In order to achieve the above technical problem, an embodiment of the present invention provides a cathode material for a secondary battery. The positive electrode material for a secondary battery includes positive electrode active material particles and a surface coating layer located on the surface of the positive electrode active material particles and containing a material represented by the following Chemical Formula 1, where X is OH, F or Cl, and x may be 0 to 1.

[Formula 1]

Ca ₅ (PO ₄ ) ₃ X _1- xLix

The cathode active material is represented by the formula Li _1+x (Ni _1-yz Co _y M) _1-x O _{2 In} the formula, M is Sc, Ti, V, Cr, Fe, Co, Ni, Cu, Zn, Y, Zr, Nb, Mo, Tc, Ru, Rh, Pd, Ag, Cd, Al, Ga, In, Sn, Bi or Mn, where -0.2 ≤ x ≤ 0.2, 0.01 ≤ y ≤ 0.5, 0.01 ≤ z ≤ 0.5, 0 < y+z < 1.

The thickness of the surface coating layer may be 0.1 to 100 nm.

The surface coating layer represented by Formula 1 may be a layer containing at least one _{of Ca 5} (PO ₄ ) ₃ (OH) _1-x Lix, and Ca ₅ (PO ₄ ) ₃ (F) _{1-x Lix.}

The surface coating layer is a CaPOH _x ^- (x = 3 or 4) peak and LiCaPOH _y ^- (y = 0, 1, 2, 3, or 4) may represent at least one of the peaks.

Another embodiment of the present invention provides a method for manufacturing a cathode material for a secondary battery in order to achieve the above technical problem. The method for preparing a cathode material for a secondary battery may include preparing a coating solution by dissolving phosphoric acid and a calcium salt in a solvent, adding a cathode active material to the coating solution to obtain a precipitate, and heat-treating the precipitate.

The solvent may include water, purified water, or distilled water.

The heat treatment may be performed at a temperature of 200 to 290 °C.

After obtaining a precipitate by adding a positive electrode active material to the coating solution, the method may further include drying the precipitate. The drying may be performed at a temperature of 50 to 100 ℃.

As described above, according to the embodiment of the present invention, a positive electrode active material having improved stability may be obtained through surface treatment.

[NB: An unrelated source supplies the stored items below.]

-- ==== Sys2Proof/Laws/GoodResets.lean ====
section
/-! SUPPORT. What Machine/Resets.lean leaves as it found it: from a good state every definition there gives a good state. -/

namespace Sys2Proof.Machine

variable {F : Fuse} {P : List Instr}

theorem orphanRec_good {x0 x1 x2} (ha : Good F P x2) : Good F P (orphanRec x0 x1 x2) := by
  unfold orphanRec
  exact good_ite (fun y0 => State.delFdir_good ha) (fun y1 => State.updPage_good (parkFromRec_good ha))

theorem endAdmin_good {x0 x1} (ha : Good F P x1) : Good F P (endAdmin x0 x1) := by
  unfold endAdmin
  split
  · rename_i v0 e1
    exact ha
  · rename_i v2 v3 e4
    extract_lets -merge +onlyGivenNames s5
    have h6 : Good F P s5 := by
      unfold s5
      split
      · rename_i v7 v8 v9 e10
        exact setDone_good ha
      · rename_i v11 e12
        exact ha
    clear_value s5
    extract_lets -merge +onlyGivenNames s13
    have h14 : Good F P s13 := by
      unfold s13
      split
      · rename_i v15 v16 e17
        exact setDone_good h6
      · rename_i v18 e19
        exact h6
    clear_value s13
    exact forEach_good h14 (fun y20 y21 h22 => endWaits_good h22)

theorem resetCtx_good {x0 x1} (ha : Good F P x1) : Good F P (resetCtx x0 x1) := by
  unfold resetCtx
  extract_lets -merge +onlyGivenNames s0
  have h1 : Good F P s0 := endAdmin_good ha
  clear_value s0
  extract_lets -merge +onlyGivenNames s2
  have h3 : Good F P s2 := State.onJob_good h1
  clear_value s2
  extract_lets -merge +onlyGivenNames s4
  have h5 : Good F P s4 := forEach_good h3 (fun y6 y7 h8 => orphanRec_good h8)
  clear_value s4
  exact freeCtx_good h5

theorem havocWindows_good {x0} (ha : Good F P x0) : Good F P (havocWindows x0) := by
  unfold havocWindows
  exact forEach_good ha (fun y0 y1 h2 => havocWindow_good h2)

theorem resetFn_good {x0 x1} (ha : Good F P x1) : Good F P (resetFn x0 x1) := by
  unfold resetFn
  extract_lets -merge +onlyGivenNames s0
  have h1 : Good F P s0 := State.delQueue_good ha
  clear_value s0
  extract_lets -merge +onlyGivenNames s2
  have h3 : Good F P s2 := State.modFn_good h1
  clear_value s2
  extract_lets -merge +onlyGivenNames s4
  have h5 : Good F P s4 := State.onApw_good h3
  clear_value s4
  extract_lets -merge +onlyGivenNames s6
  have h7 : Good F P s6 := State.onMbx_good h5
  clear_value s6
  extract_lets -merge +onlyGivenNames s8
  have h9 : Good F P s8 := State.onBank_good h7
  clear_value s8
  exact State.onFw_good h9

theorem dropHostMaps_good {x0 x1} (ha : Good F P x1) : Good F P (dropHostMaps x0 x1) := by
  unfold dropHostMaps
  exact State.onAlloc_good ha

theorem beginReset_good {x0 x1} (ha : Good F P x1) : Good F P (beginReset x0 x1) := by
  unfold beginReset
  apply good_ite
  · exact fun y0 => ha
  · intro y1
    split
    · rename_i v2 v3 e4
      exact State.onDev_good ha
    · rename_i v5 e6
      exact ha

theorem functionReset_good {x0 x1} (ha : Good F P x1) : Good F P (functionReset x0 x1) := by
  unfold functionReset
  apply good_ite
  · exact fun y0 => ha
  · intro y1
    extract_lets -merge +onlyGivenNames s2
    clear_value s2
    extract_lets -merge +onlyGivenNames s3
    have h4 : Good F P s3 := forEach_good ha (fun y5 y6 h7 => resetCtx_good h7)
    clear_value s3
    extract_lets -merge +onlyGivenNames s8
    have h9 : Good F P s8 := forEach_good h4 (fun y10 y11 h12 => dropTest_good h12)
    clear_value s8
    extract_lets -merge +onlyGivenNames s13
    have h14 : Good F P s13 := forEach_good h9 (fun y15 y16 h17 => resetFn_good h17)
    clear_value s13
    extract_lets -merge +onlyGivenNames s18
    have h19 : Good F P s18 := good_ite (fun y20 => dropHostMaps_good h14) (fun y21 => h14)
    clear_value s18
    exact pumpAll_good (havocWindows_good (beginReset_good h19))

theorem execFunctionLevelReset_good {x0 x1} (ha : Good F P x1) : GoodN F P (execFunctionLevelReset x0 x1) := by
  unfold execFunctionLevelReset
  exact goodN_next (functionReset_good ha)

theorem execHostLinkLoss_good {x0 x1} (ha : Good F P x1) : GoodN F P (execHostLinkLoss x0 x1) := by
  unfold execHostLinkLoss
  exact goodN_next (good_ite (fun y0 => functionReset_good ha) (fun y1 => ha))

theorem execPerstAssert_good {x0 x1} (ha : Good F P x1) : GoodN F P (execPerstAssert x0 x1) := by
  unfold execPerstAssert
  exact goodN_next (good_ite (fun y0 => functionReset_good (State.onPin_good ha)) (fun y1 => ha))

theorem execPerstDeassert_good {x0 x1} (ha : Good F P x1) : GoodN F P (execPerstDeassert x0 x1) := by
  unfold execPerstDeassert
  exact goodN_next (good_ite (fun y0 => State.onPin_good ha) (fun y1 => ha))

theorem casementReset_good {x0 x1} (ha : Good F P x1) : Good F P (casementReset x0 x1) := by
  unfold casementReset
  apply good_ite
  · exact fun y0 => ha
  · intro y1
    extract_lets -merge +onlyGivenNames s2
    have h3 : Good F P s2 := forEach_good (good_ite (fun y4 => dropTest_good ha) (fun y5 => ha)) (fun y6 y7 h8 => resetCtx_good h8)
    clear_value s2
    extract_lets -merge +onlyGivenNames s9
    clear_value s9
    extract_lets -merge +onlyGivenNames s10
    clear_value s10
    extract_lets -merge +onlyGivenNames s11
    have h12 : Good F P s11 := good_ite (fun y13 => h3) (fun y14 => State.modFn_good (State.delQueue_good h3))
    clear_value s11
    extract_lets -merge +onlyGivenNames s15
    have h16 : Good F P s15 := State.onDev_good h12
    clear_value s15
    exact havocWindows_good (beginReset_good h16)

theorem caseReset_good {x0 x1 x2} (ha : Good F P x2) : Good F P (caseReset x0 x1 x2) := by
  unfold caseReset
  split
  · rename_i v0 e1
    exact ha
  · rename_i v2 v3 e4
    exact good_ite (fun y5 => ha) (fun y6 => pumpAll_good (forEach_good ha (fun y7 y8 h9 => casementReset_good h9)))

theorem execCaseRst_good {x0 x1 x2} (ha : Good F P x2) : GoodN F P (execCaseRst x0 x1 x2) := by
  unfold execCaseRst
  exact goodN_next (caseReset_good ha)

theorem resetDone_good {x0 x1} (ha : Good F P x1) : Good F P (resetDone x0 x1) := by
  unfold resetDone
  split
  · rename_i v0 e1
    exact ha
  · rename_i v2 v3 e4
    extract_lets -merge +onlyGivenNames s5
    split
    · rename_i v6 v7
      unfold s5
      exact State.onDev_good (State.onDev_good ha)
    · rename_i v8 v9
      apply good_ite
      · exact fun y10 => ha
      · intro y11
        unfold s5
        exact State.onDev_good ha
    · rename_i v12 e13 e14
      unfold s5
      exact State.onDev_good ha

theorem execResetComplete_good {x0 x1} (ha : Good F P x1) : GoodN F P (execResetComplete x0 x1) := by
  unfold execResetComplete
  exact goodN_next (resetDone_good ha)

theorem clearAll_good {x0} (ha : Good F P x0) : Good F P (clearAll x0) := by
  unfold clearAll
  extract_lets -merge +onlyGivenNames s
  have h : Good F P s := forEach_good ha (fun _ _ h => dropTest_good h)
  clear_value s
  apply havocWindows_good
  exact ⟨h.fuse, h.pending, rfl, rfl, rfl, rfl, rfl, h.mem.farMem, h.mem.hostMem⟩

theorem deviceReset_good {x0} (ha : Good F P x0) : Good F P (deviceReset x0) := by
  unfold deviceReset
  extract_lets -merge +onlyGivenNames s0
  have h1 : Good F P s0 := clearAll_good ha
  clear_value s0
  extract_lets -merge +onlyGivenNames s2
  have h3 : Good F P s2 := State.onDev_good h1
  clear_value s2
  extract_lets -merge +onlyGivenNames s4
  have h5 : Good F P s4 := State.onCas_good h3
  clear_value s4
  extract_lets -merge +onlyGivenNames s6
  have h7 : Good F P s6 := State.onLb_good h5
  clear_value s6
  extract_lets -merge +onlyGivenNames s8
  have h9 : Good F P s8 := State.onEcc_good h7
  clear_value s8
  extract_lets -merge +onlyGivenNames s10
  clear_value s10
  extract_lets -merge +onlyGivenNames s11
  have h12 : Good F P s11 := State.onEccReg_good h9
  clear_value s11
  extract_lets -merge +onlyGivenNames s13
  have h14 : Good F P s13 := State.onFar_good h12
  clear_value s13
  extract_lets -merge +onlyGivenNames s15
  clear_value s15
  extract_lets -merge +onlyGivenNames s16
  have h17 : Good F P s16 := State.onPort_good h14
  clear_value s16
  extract_lets -merge +onlyGivenNames s18
  clear_value s18
  extract_lets -merge +onlyGivenNames s19
  have h20 : Good F P s19 := State.onLvr_good h17
  clear_value s19
  extract_lets -merge +onlyGivenNames s21
  have h22 : Good F P s21 := State.onTherm_good h20
  clear_value s21
  extract_lets -merge +onlyGivenNames s23
  have h24 : Good F P s23 := State.onProc_good h22
  clear_value s23
  exact good_ite (fun y25 => applyCompat_good h24) (fun y26 => h24)

theorem devReset_good {x0 x1 x2} (ha : Good F P x2) : Good F P (devReset x0 x1 x2) := by
  unfold devReset
  split
  · rename_i v0 e1
    exact ha
  · rename_i v2 v3 e4
    exact good_ite (fun y5 => ha) (fun y6 => good_ite (fun y7 => State.onDev_good ha) (fun y8 => deviceReset_good ha))

theorem execDevRst_good {x0 x1 x2} (ha : Good F P x2) : GoodN F P (execDevRst x0 x1 x2) := by
  unfold execDevRst
  exact goodN_next (devReset_good ha)

theorem tripClear_good {x0 x1 x2} (ha : Good F P x2) : Good F P (tripClear x0 x1 x2) := by
  unfold tripClear
  split
  · rename_i v0 e1
    exact ha
  · rename_i v2 v3 e4
    apply good_ite
    · exact fun y5 => ha
    · intro y6
      extract_lets -merge +onlyGivenNames s7
      have h8 : Good F P s7 := endTrip_good ha
      clear_value s7
      exact good_ite (fun y9 => deviceReset_good h8) (fun y10 => pumpAll_good h8)

theorem execTripClear_good {x0 x1 x2} (ha : Good F P x2) : GoodN F P (execTripClear x0 x1 x2) := by
  unfold execTripClear
  exact goodN_next (tripClear_good ha)

theorem coldAssert_good {x0} (ha : Good F P x0) : Good F P (coldAssert x0) := by
  unfold coldAssert
  apply good_ite
  · exact fun y0 => ha
  · intro y1
    extract_lets -merge +onlyGivenNames s2
    have h3 : Good F P s2 := clearAll_good ha
    clear_value s2
    extract_lets -merge +onlyGivenNames s4
    have h5 : Good F P s4 := State.onDev_good h3
    clear_value s4
    extract_lets -merge +onlyGivenNames s6
    have h7 : Good F P s6 := State.onFw_good h5
    clear_value s6
    extract_lets -merge +onlyGivenNames s8
    have h9 : Good F P s8 := State.onPin_good h7
    clear_value s8
    exact State.onCas_good h9

theorem execColdResetAssert_good {x0} (ha : Good F P x0) : GoodN F P (execColdResetAssert x0) := by
  unfold execColdResetAssert
  exact goodN_next (coldAssert_good (State.onPin_good ha))

theorem execPwrGoodLow_good {x0} (ha : Good F P x0) : GoodN F P (execPwrGoodLow x0) := by
  unfold execPwrGoodLow
  exact goodN_next (coldAssert_good (State.onPin_good ha))

theorem coldRelease_good {x0} (ha : Good F P x0) : Good F P (coldRelease x0) := by
  unfold coldRelease
  apply good_ite
  · exact fun y0 => ha
  · intro y1
    extract_lets -merge +onlyGivenNames s2
    clear_value s2
    extract_lets -merge +onlyGivenNames s3
    clear_value s3
    extract_lets -merge +onlyGivenNames s4
    have h5 : Good F P s4 := State.onPin_good ha
    clear_value s4
    exact applyConfig_good (State.onDev_good h5)

theorem execColdResetRelease_good {x0} (ha : Good F P x0) : GoodN F P (execColdResetRelease x0) := by
  unfold execColdResetRelease
  exact goodN_next (coldRelease_good ha)

end Sys2Proof.Machine
end

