@[simp] theorem State.onOut_fields (s : State) (g : Out → Out) :
  (s.onOut g).pending = s.pending ∧ (s.onOut g).freeCtr = s.freeCtr ∧ (s.onOut g).nextUid = s.nextUid ∧ (s.onOut g).fuse = s.fuse ∧
  (s.onOut g).pin = s.pin ∧ (s.onOut g).dev = s.dev ∧ (s.onOut g).fn = s.fn ∧ (s.onOut g).apw = s.apw ∧ (s.onOut g).mbx = s.mbx ∧
  (s.onOut g).mbxBuf = s.mbxBuf ∧ (s.onOut g).queue = s.queue ∧ (s.onOut g).cas = s.cas ∧ (s.onOut g).ctx = s.ctx ∧ (s.onOut g).alloc = s.alloc ∧
  (s.onOut g).fills = s.fills ∧ (s.onOut g).desc = s.desc ∧ (s.onOut g).prog = s.prog ∧ (s.onOut g).latch = s.latch ∧
  (s.onOut g).latchHold = s.latchHold ∧ (s.onOut g).run = s.run ∧ (s.onOut g).core = s.core ∧ (s.onOut g).saved = s.saved ∧
  (s.onOut g).tile = s.tile ∧ (s.onOut g).opStore = s.opStore ∧ (s.onOut g).accStore = s.accStore ∧ (s.onOut g).armed = s.armed ∧
  (s.onOut g).unitCtx = s.unitCtx ∧ (s.onOut g).bank = s.bank ∧ (s.onOut g).localMem = s.localMem ∧ (s.onOut g).sharedMem = s.sharedMem ∧
  (s.onOut g).tileMem = s.tileMem ∧ (s.onOut g).badWords = s.badWords ∧ (s.onOut g).stackMem = s.stackMem ∧ (s.onOut g).window = s.window ∧
  (s.onOut g).winFree = s.winFree ∧ (s.onOut g).health = s.health ∧ (s.onOut g).lb = s.lb ∧ (s.onOut g).ecc = s.ecc ∧ (s.onOut g).eccReg = s.eccReg ∧
  (s.onOut g).farMem = s.farMem ∧ (s.onOut g).farBad = s.farBad ∧ (s.onOut g).hostMem = s.hostMem ∧ (s.onOut g).far = s.far ∧
  (s.onOut g).job = s.job ∧ (s.onOut g).seq = s.seq ∧ (s.onOut g).page = s.page ∧ (s.onOut g).calib = s.calib ∧ (s.onOut g).area = s.area ∧
  (s.onOut g).req = s.req ∧ (s.onOut g).fab = s.fab ∧ (s.onOut g).port = s.port ∧ (s.onOut g).plan = s.plan ∧ (s.onOut g).coll = s.coll ∧
  (s.onOut g).wlog = s.wlog ∧ (s.onOut g).lvr = s.lvr ∧ (s.onOut g).therm = s.therm ∧ (s.onOut g).gated = s.gated ∧ (s.onOut g).turn = s.turn ∧
  (s.onOut g).wake = s.wake ∧ (s.onOut g).acc = s.acc ∧ (s.onOut g).proc = s.proc ∧ (s.onOut g).fw = s.fw ∧ (s.onOut g).mgmt = s.mgmt ∧
  (s.onOut g).out = g s.out := by
  refine ⟨rfl, rfl, rfl, rfl, rfl, rfl, rfl, rfl, rfl, rfl, rfl, rfl, rfl, rfl, rfl, rfl, rfl, rfl, rfl, rfl, rfl, rfl, rfl, rfl, rfl, rfl, rfl, rfl, rfl, rfl, rfl, rfl, rfl, rfl, rfl, rfl, rfl, rfl, rfl, rfl, rfl, rfl, rfl, rfl, rfl, rfl, rfl, rfl, rfl, rfl, rfl, rfl, rfl, rfl, rfl, rfl, rfl, rfl, rfl, rfl, rfl, rfl, rfl, rfl⟩

@[simp] theorem State.fnAt_eq (s : State) (k : Nat) : s.fnAt k = (tgetD s.fn k Func.init) := rfl

@[simp] theorem State.modFn_eq (s : State) (k : Nat) (g : Func → Func) : s.modFn k g = (s.onFn (fun t => tset t k (g (tgetD t k Func.init)))) := rfl

@[simp] theorem State.delFn_eq (s : State) (k : Nat) : s.delFn k = (s.onFn (fun t => tdel t k)) := rfl

@[simp] theorem State.apwAt_eq (s : State) (k : Nat) : s.apwAt k = (tgetD s.apw k Apw.init) := rfl

@[simp] theorem State.modApw_eq (s : State) (k : Nat) (g : Apw → Apw) : s.modApw k g = (s.onApw (fun t => tset t k (g (tgetD t k Apw.init)))) := rfl

@[simp] theorem State.delApw_eq (s : State) (k : Nat) : s.delApw k = (s.onApw (fun t => tdel t k)) := rfl

@[simp] theorem State.mbxAt_eq (s : State) (k : Nat) : s.mbxAt k = (tgetD s.mbx k Mbx.init) := rfl

@[simp] theorem State.modMbx_eq (s : State) (k : Nat) (g : Mbx → Mbx) : s.modMbx k g = (s.onMbx (fun t => tset t k (g (tgetD t k Mbx.init)))) := rfl

@[simp] theorem State.delMbx_eq (s : State) (k : Nat) : s.delMbx k = (s.onMbx (fun t => tdel t k)) := rfl

@[simp] theorem State.getQueue_eq (s : State) (k : Nat) : s.getQueue k = (tget s.queue k) := rfl

@[simp] theorem State.putQueue_eq (s : State) (k : Nat) (v : Queue) : s.putQueue k v = (s.onQueue (fun t => tset t k v)) := rfl

@[simp] theorem State.updQueue_eq (s : State) (k : Nat) (g : Queue → Queue) : s.updQueue k g = (s.onQueue (fun t => match tget t k with | some v => tset t k (g v) | none => t)) := rfl

@[simp] theorem State.delQueue_eq (s : State) (k : Nat) : s.delQueue k = (s.onQueue (fun t => tdel t k)) := rfl

@[simp] theorem State.casAt_eq (s : State) (k : Nat) : s.casAt k = (tgetD s.cas k Cas.init) := rfl

@[simp] theorem State.modCas_eq (s : State) (k : Nat) (g : Cas → Cas) : s.modCas k g = (s.onCas (fun t => tset t k (g (tgetD t k Cas.init)))) := rfl

@[simp] theorem State.delCas_eq (s : State) (k : Nat) : s.delCas k = (s.onCas (fun t => tdel t k)) := rfl

@[simp] theorem State.getCtx_eq (s : State) (k : Nat) : s.getCtx k = (tget s.ctx k) := rfl

@[simp] theorem State.putCtx_eq (s : State) (k : Nat) (v : Ctx) : s.putCtx k v = (s.onCtx (fun t => tset t k v)) := rfl

@[simp] theorem State.updCtx_eq (s : State) (k : Nat) (g : Ctx → Ctx) : s.updCtx k g = (s.onCtx (fun t => match tget t k with | some v => tset t k (g v) | none => t)) := rfl

@[simp] theorem State.delCtx_eq (s : State) (k : Nat) : s.delCtx k = (s.onCtx (fun t => tdel t k)) := rfl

However, the effects of the present invention are not limited to the above-mentioned effects, and other effects not mentioned will be clearly understood by those skilled in the art from the following description.

1 is a schematic diagram showing a secondary battery according to an embodiment of the present invention.
2 is a flowchart illustrating a method for manufacturing a cathode material according to an embodiment of the present invention.
3 shows an XRD graph of a lithium compound having a surface coating layer formed thereon according to Preparation Example of the present invention and a lithium compound according to Comparative Examples.
4 is a graph showing the results of thermogravimetric analysis (TG) of a lithium compound having a surface coating layer formed according to a preparation example of the present invention.
5 is a graph showing the cyclic voltammetry (CV) measurement results of an electrode using a lithium compound having a surface coating layer formed according to a preparation example of the present invention.
Figure 6a is a graph showing the XRD results of the pellets according to the chemical stability Experimental Example 1 of the present invention.
Figure 6b is a graph showing the XRD results of the pellets according to the chemical stability Experimental Example 2 of the present invention.
6c and 6d are schematic diagrams showing the structures of hydroxyapatite and fluorapatite used in Chemical Stability Experimental Examples 1 and 2, respectively.
7A and 7B are images showing SEM mapping of the positive active material on which the surface coating layer is formed according to Preparation Example of the present invention.
7c is an image showing the TEM mapping of the positive active material with the surface coating layer formed according to the preparation example of the present invention.
8 is a graph showing XRD results of a positive electrode active material having a surface coating layer formed according to Preparation Example of the present invention (treated) and a positive electrode active material (bare) according to Comparative Example.
9 is a time-of-flight secondary ion mass spectrometry (ToF-SIMS) analysis result of the surface of the positive electrode active material having a surface coating layer according to Preparation Example of the present invention (treated) and the positive electrode active material (bare) according to Comparative Example. This is the graph shown.
10, 11, and 12 are graphs illustrating charge/discharge characteristics of batteries according to a battery preparation example (treated) and a battery comparative example (bare).
13 is an XRD graph of a positive active material after a charge/discharge cycle of a battery according to Battery Preparation Example.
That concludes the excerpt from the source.